Real-World Music Plagiarism Detection With Music Segment Transcription System
link : TBD
The SMP dataset contains 70 music piece pairs for plagiarism detection research. This is currently a sample-scale dataset designed to demonstrate our approach and methodology. Each pair includes original and comparison tracks with temporal segments marking similar parts.
Segment transcription code and similarity code needs time for refactoring..
And we also works on end-to-end segment transcription..!
- ori_title: Original music piece title
- comp_title: Comparison music piece title
- ori_link: YouTube link to original
- comp_link: YouTube link to comparison
- relation: Relationship type (
plag,plag_doubt,remake) - ori_times: Similarity timestamps in original (seconds)
- comp_times: Similarity timestamps in comparison (seconds)
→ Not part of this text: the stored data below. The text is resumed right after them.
/-- NOP_COMPACT (R38, R163). -/
def execNopCompact (f : Compact) (s : State) : Answer := issueOk (Info.compact (.zero, .zero, .zero) f 1) id s
/-- MOV_COMPACT (R37). -/
def execMovCompact (f : Compact) (s : State) : Answer := compact2 f (some 0) copyOp s
/-- MOV_IMM_COMPACT (R37, R78). -/
def execMovImmCompact (f : Compact) (s : State) : Answer :=
  issueOk (Info.compact (.v 1, .zero, .any) f 4)
    (fun x => x.compute false false f.d.toNat [.val ((f.b.signExtend 32).setWidth 64)] copyOp) s
/-- IADD_S32_COMPACT (R37). -/
def execIaddS32Compact (f : Compact) (s : State) : Answer :=
  compact2 f none (onInts false true (exact2 (· + ·))) s
/-- IADD_S32_IMM_COMPACT (R37). -/
def execIaddS32ImmCompact (f : Compact) (s : State) : Answer :=
  compact2 f (immS f) (onInts false true (exact2 (· + ·))) s
/-- ISUB_S32_COMPACT (R37). -/
def execIsubS32Compact (f : Compact) (s : State) : Answer :=
  compact2 f none (onInts false true (exact2 (· - ·))) s
/-- ISUB_S32_IMM_COMPACT (R37). -/
def execIsubS32ImmCompact (f : Compact) (s : State) : Answer :=
  compact2 f (immS f) (onInts false true (exact2 (· - ·))) s
/-- AND_COMPACT (R37). -/
def execAndCompact (f : Compact) (s : State) : Answer := compact2 f none (word2 (· &&& ·)) s
/-- AND_IMM_COMPACT (R37). -/
def execAndImmCompact (f : Compact) (s : State) : Answer := compact2 f (immN f) (word2 (· &&& ·)) s
/-- OR_COMPACT (R37). -/
def execOrCompact (f : Compact) (s : State) : Answer := compact2 f none (word2 (· ||| ·)) s
/-- OR_IMM_COMPACT (R37). -/
def execOrImmCompact (f : Compact) (s : State) : Answer := compact2 f (immN f) (word2 (· ||| ·)) s
/-- XOR_COMPACT (R37). -/
def execXorCompact (f : Compact) (s : State) : Answer := compact2 f none (word2 (· ^^^ ·)) s
/-- XOR_IMM_COMPACT (R37). -/
def execXorImmCompact (f : Compact) (s : State) : Answer := compact2 f (immN f) (word2 (· ^^^ ·)) s
/-- ANDN_COMPACT (R37). -/
def execAndnCompact (f : Compact) (s : State) : Answer :=
  compact2 f none (word2 (fun a b => a &&& ~~~b)) s
/-- NOT_COMPACT (R37). -/
def execNotCompact (f : Compact) (s : State) : Answer := compact2 f (some 0) (word1 (~~~ ·)) s
/-- SHL_COMPACT (R75). -/
def execShlCompact (f : Compact) (s : State) : Answer := compact2 f none (word2 shlW) s
/-- SHL_IMM_COMPACT (R75). -/
def execShlImmCompact (f : Compact) (s : State) : Answer := compact2 f (immN f) (word2 shlW) s
/-- SHR_COMPACT (R75). -/
def execShrCompact (f : Compact) (s : State) : Answer := compact2 f none (word2 shrW) s
/-- SHR_IMM_COMPACT (R75). -/
def execShrImmCompact (f : Compact) (s : State) : Answer := compact2 f (immN f) (word2 shrW) s
/-- SAR_COMPACT (R75). -/
def execSarCompact (f : Compact) (s : State) : Answer := compact2 f none (word2 sarW) s
/-- SAR_IMM_COMPACT (R75). -/
def execSarImmCompact (f : Compact) (s : State) : Answer := compact2 f (immN f) (word2 sarW) s
/-- IMIN_S32_COMPACT (R37). -/
def execIminS32Compact (f : Compact) (s : State) : Answer :=
  compact2 f none (onInts false true (exact2 min)) s
/-- IMAX_S32_COMPACT (R37). -/
def execImaxS32Compact (f : Compact) (s : State) : Answer :=
  compact2 f none (onInts false true (exact2 max)) s
/-- IMIN_N32_COMPACT (R37). -/
def execIminN32Compact (f : Compact) (s : State) : Answer :=
  compact2 f none (onInts false false (exact2 min)) s
/-- IMAX_N32_COMPACT (R37). -/
def execImaxN32Compact (f : Compact) (s : State) : Answer :=
  compact2 f none (onInts false false (exact2 max)) s
/-- INEG_S32_COMPACT (R37). -/
def execInegS32Compact (f : Compact) (s : State) : Answer :=
  compact2 f (some 0) (onInts false true (exact1 (- ·))) s

end Sys2Proof.Machine
end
- pair_number: Unique pair identifier
This dataset represents a small-scale sample collection. We hope that this dataset become larger in future, to enable more robust plagiarism detection research.
Dataset includes 70 pairs across diverse genres and time periods. Multiple timestamp pairs may exist per music pair. YouTube links provide audio access for analysis.
For academic research use.(Even for us! haha.. we can't use these datasets for commercial purpose..) Respect copyright laws when accessing audio content!